(Items listed in a dataset)
-- Opening Marker --

/-! ### finish -/

@[simp] theorem finish_cmd (s : State) : (s.finish).cmd = s.cmd := rfl
@[simp] theorem finish_arg1 (s : State) : (s.finish).arg1 = s.arg1 := rfl
@[simp] theorem finish_arg2 (s : State) : (s.finish).arg2 = s.arg2 := rfl
@[simp] theorem finish_arg3 (s : State) : (s.finish).arg3 = s.arg3 := rfl
@[simp] theorem finish_arg4 (s : State) : (s.finish).arg4 = s.arg4 := rfl
@[simp] theorem finish_status (s : State) : (s.finish).status = { s.status with busy := false, done := true } := rfl
@[simp] theorem finish_lcmd (s : State) : (s.finish).lcmd = s.lcmd := rfl
@[simp] theorem finish_expChk (s : State) : (s.finish).expChk = s.expChk := rfl
@[simp] theorem finish_rcvChk (s : State) : (s.finish).rcvChk = s.rcvChk := rfl
@[simp] theorem finish_rxCount (s : State) : (s.finish).rxCount = s.rxCount := rfl
@[simp] theorem finish_respLen (s : State) : (s.finish).respLen = s.respLen := rfl
@[simp] theorem finish_payLen (s : State) : (s.finish).payLen = s.payLen := rfl
@[simp] theorem finish_frame (s : State) : (s.finish).frame = s.frame := rfl
@[simp] theorem finish_dec (s : State) : (s.finish).dec = s.dec := rfl
@[simp] theorem finish_ph (s : State) : (s.finish).ph = .idle := rfl
@[simp] theorem finish_txi (s : State) : (s.finish).txi = s.txi := rfl
@[simp] theorem finish_rxi (s : State) : (s.finish).rxi = s.rxi := rfl
@[simp] theorem finish_wcnt (s : State) : (s.finish).wcnt = s.wcnt := rfl
@[simp] theorem finish_rb (s : State) : (s.finish).rb = s.rb := rfl
@[simp] theorem finish_rst (s : State) : (s.finish).rst = s.rst := rfl
@[simp] theorem finish_params (s : State) : (s.finish).params = s.params := rfl
@[simp] theorem finish_agenda (s : State) : (s.finish).agenda = s.agenda := rfl
@[simp] theorem finish_answers (s : State) : (s.finish).answers = s.answers := rfl
@[simp] theorem finish_draws (s : State) : (s.finish).draws = s.draws := rfl
@[simp] theorem finish_rbEpoch (s : State) : (s.finish).rbEpoch = s.rbEpoch := rfl
@[simp] theorem finish_trace (s : State) : (s.finish).trace = s.trace := rfl
@[simp] theorem finish_hostReads (s : State) : (s.finish).hostReads = s.hostReads := rfl

/-! ### report -/

@[simp] theorem report_cmd (s : State) (v : Verdict) : (s.report v).cmd = s.cmd := rfl
@[simp] theorem report_arg1 (s : State) (v : Verdict) : (s.report v).arg1 = s.arg1 := rfl
@[simp] theorem report_arg2 (s : State) (v : Verdict) : (s.report v).arg2 = s.arg2 := rfl
@[simp] theorem report_arg3 (s : State) (v : Verdict) : (s.report v).arg3 = s.arg3 := rfl
@[simp] theorem report_arg4 (s : State) (v : Verdict) : (s.report v).arg4 = s.arg4 := rfl
@[simp] theorem report_status (s : State) (v : Verdict) : (s.report v).status = { s.status with pv := v.pv, cv := v.cv } := rfl
@[simp] theorem report_lcmd (s : State) (v : Verdict) : (s.report v).lcmd = s.lcmd := rfl
@[simp] theorem report_expChk (s : State) (v : Verdict) : (s.report v).expChk = v.expected := rfl
@[simp] theorem report_rcvChk (s : State) (v : Verdict) : (s.report v).rcvChk = v.received := rfl
@[simp] theorem report_rxCount (s : State) (v : Verdict) : (s.report v).rxCount = s.rxCount := rfl
@[simp] theorem report_respLen (s : State) (v : Verdict) : (s.report v).respLen = s.respLen := rfl
@[simp] theorem report_payLen (s : State) (v : Verdict) : (s.report v).payLen = s.payLen := rfl
@[simp] theorem report_frame (s : State) (v : Verdict) : (s.report v).frame = s.frame := rfl
@[simp] theorem report_dec (s : State) (v : Verdict) : (s.report v).dec = s.dec := rfl
@[simp] theorem report_ph (s : State) (v : Verdict) : (s.report v).ph = s.ph := rfl
@[simp] theorem report_txi (s : State) (v : Verdict) : (s.report v).txi = s.txi := rfl
@[simp] theorem report_rxi (s : State) (v : Verdict) : (s.report v).rxi = s.rxi := rfl
@[simp] theorem report_wcnt (s : State) (v : Verdict) : (s.report v).wcnt = s.wcnt := rfl
@[simp] theorem report_rb (s : State) (v : Verdict) : (s.report v).rb = s.rb := rfl
@[simp] theorem report_rst (s : State) (v : Verdict) : (s.report v).rst = s.rst := rfl
@[simp] theorem report_params (s : State) (v : Verdict) : (s.report v).params = s.params := rfl
@[simp] theorem report_agenda (s : State) (v : Verdict) : (s.report v).agenda = s.agenda := rfl
@[simp] theorem report_answers (s : State) (v : Verdict) : (s.report v).answers = s.answers := rfl
@[simp] theorem report_draws (s : State) (v : Verdict) : (s.report v).draws = s.draws := rfl
@[simp] theorem report_rbEpoch (s : State) (v : Verdict) : (s.report v).rbEpoch = s.rbEpoch := rfl
@[simp] theorem report_trace (s : State) (v : Verdict) : (s.report v).trace = s.trace := rfl
@[simp] theorem report_hostReads (s : State) (v : Verdict) : (s.report v).hostReads = s.hostReads := rfl

/-! ### clearResults -/

@[simp] theorem clearResults_cmd (c : Byte) (s : State) : (clearResults c s).cmd = s.cmd := rfl
@[simp] theorem clearResults_arg1 (c : Byte) (s : State) : (clearResults c s).arg1 = s.arg1 := rfl
@[simp] theorem clearResults_arg2 (c : Byte) (s : State) : (clearResults c s).arg2 = s.arg2 := rfl
@[simp] theorem clearResults_arg3 (c : Byte) (s : State) : (clearResults c s).arg3 = s.arg3 := rfl
@[simp] theorem clearResults_arg4 (c : Byte) (s : State) : (clearResults c s).arg4 = s.arg4 := rfl
@[simp] theorem clearResults_status (c : Byte) (s : State) : (clearResults c s).status = { s.status with pv := false, cv := false, done := false } := rfl
@[simp] theorem clearResults_lcmd (c : Byte) (s : State) : (clearResults c s).lcmd = c := rfl
@[simp] theorem clearResults_expChk (c : Byte) (s : State) : (clearResults c s).expChk = 0 := rfl
@[simp] theorem clearResults_rcvChk (c : Byte) (s : State) : (clearResults c s).rcvChk = 0 := rfl
@[simp] theorem clearResults_rxCount (c : Byte) (s : State) : (clearResults c s).rxCount = 0 := rfl
@[simp] theorem clearResults_respLen (c : Byte) (s : State) : (clearResults c s).respLen = s.respLen := rfl
@[simp] theorem clearResults_payLen (c : Byte) (s : State) : (clearResults c s).payLen = s.payLen := rfl
@[simp] theorem clearResults_frame (c : Byte) (s : State) : (clearResults c s).frame = s.frame := rfl
@[simp] theorem clearResults_dec (c : Byte) (s : State) : (clearResults c s).dec = .zero := rfl
@[simp] theorem clearResults_ph (c : Byte) (s : State) : (clearResults c s).ph = s.ph := rfl
@[simp] theorem clearResults_txi (c : Byte) (s : State) : (clearResults c s).txi = s.txi := rfl
@[simp] theorem clearResults_rxi (c : Byte) (s : State) : (clearResults c s).rxi = s.rxi := rfl
@[simp] theorem clearResults_wcnt (c : Byte) (s : State) : (clearResults c s).wcnt = s.wcnt := rfl
@[simp] theorem clearResults_rb (c : Byte) (s : State) : (clearResults c s).rb = s.rb := rfl
@[simp] theorem clearResults_rst (c : Byte) (s : State) : (clearResults c s).rst = s.rst := rfl
@[simp] theorem clearResults_params (c : Byte) (s : State) : (clearResults c s).params = s.params := rfl
@[simp] theorem clearResults_agenda (c : Byte) (s : State) : (clearResults c s).agenda = s.agenda := rfl
@[simp] theorem clearResults_answers (c : Byte) (s : State) : (clearResults c s).answers = s.answers := rfl
@[simp] theorem clearResults_draws (c : Byte) (s : State) : (clearResults c s).draws = s.draws := rfl
@[simp] theorem clearResults_rbEpoch (c : Byte) (s : State) : (clearResults c s).rbEpoch = s.rbEpoch := rfl
@[simp] theorem clearResults_trace (c : Byte) (s : State) : (clearResults c s).trace = s.trace := rfl
@[simp] theorem clearResults_hostReads (c : Byte) (s : State) : (clearResults c s).hostReads = s.hostReads := rfl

-- Closing Marker --

In the data above, find the line that contains "(s.finish).draws = s.draws := rfl" and the line that contains "v).respLen = s.respLen := rfl". Repeat exactly those lines and every line between them, and only those.

Exercise solution -
@[simp] theorem finish_draws (s : State) : (s.finish).draws = s.draws := rfl
@[simp] theorem finish_rbEpoch (s : State) : (s.finish).rbEpoch = s.rbEpoch := rfl
@[simp] theorem finish_trace (s : State) : (s.finish).trace = s.trace := rfl
@[simp] theorem finish_hostReads (s : State) : (s.finish).hostReads = s.hostReads := rfl

/-! ### report -/

@[simp] theorem report_cmd (s : State) (v : Verdict) : (s.report v).cmd = s.cmd := rfl
@[simp] theorem report_arg1 (s : State) (v : Verdict) : (s.report v).arg1 = s.arg1 := rfl
@[simp] theorem report_arg2 (s : State) (v : Verdict) : (s.report v).arg2 = s.arg2 := rfl
@[simp] theorem report_arg3 (s : State) (v : Verdict) : (s.report v).arg3 = s.arg3 := rfl
@[simp] theorem report_arg4 (s : State) (v : Verdict) : (s.report v).arg4 = s.arg4 := rfl
@[simp] theorem report_status (s : State) (v : Verdict) : (s.report v).status = { s.status with pv := v.pv, cv := v.cv } := rfl
@[simp] theorem report_lcmd (s : State) (v : Verdict) : (s.report v).lcmd = s.lcmd := rfl
@[simp] theorem report_expChk (s : State) (v : Verdict) : (s.report v).expChk = v.expected := rfl
@[simp] theorem report_rcvChk (s : State) (v : Verdict) : (s.report v).rcvChk = v.received := rfl
@[simp] theorem report_rxCount (s : State) (v : Verdict) : (s.report v).rxCount = s.rxCount := rfl
@[simp] theorem report_respLen (s : State) (v : Verdict) : (s.report v).respLen = s.respLen := rfl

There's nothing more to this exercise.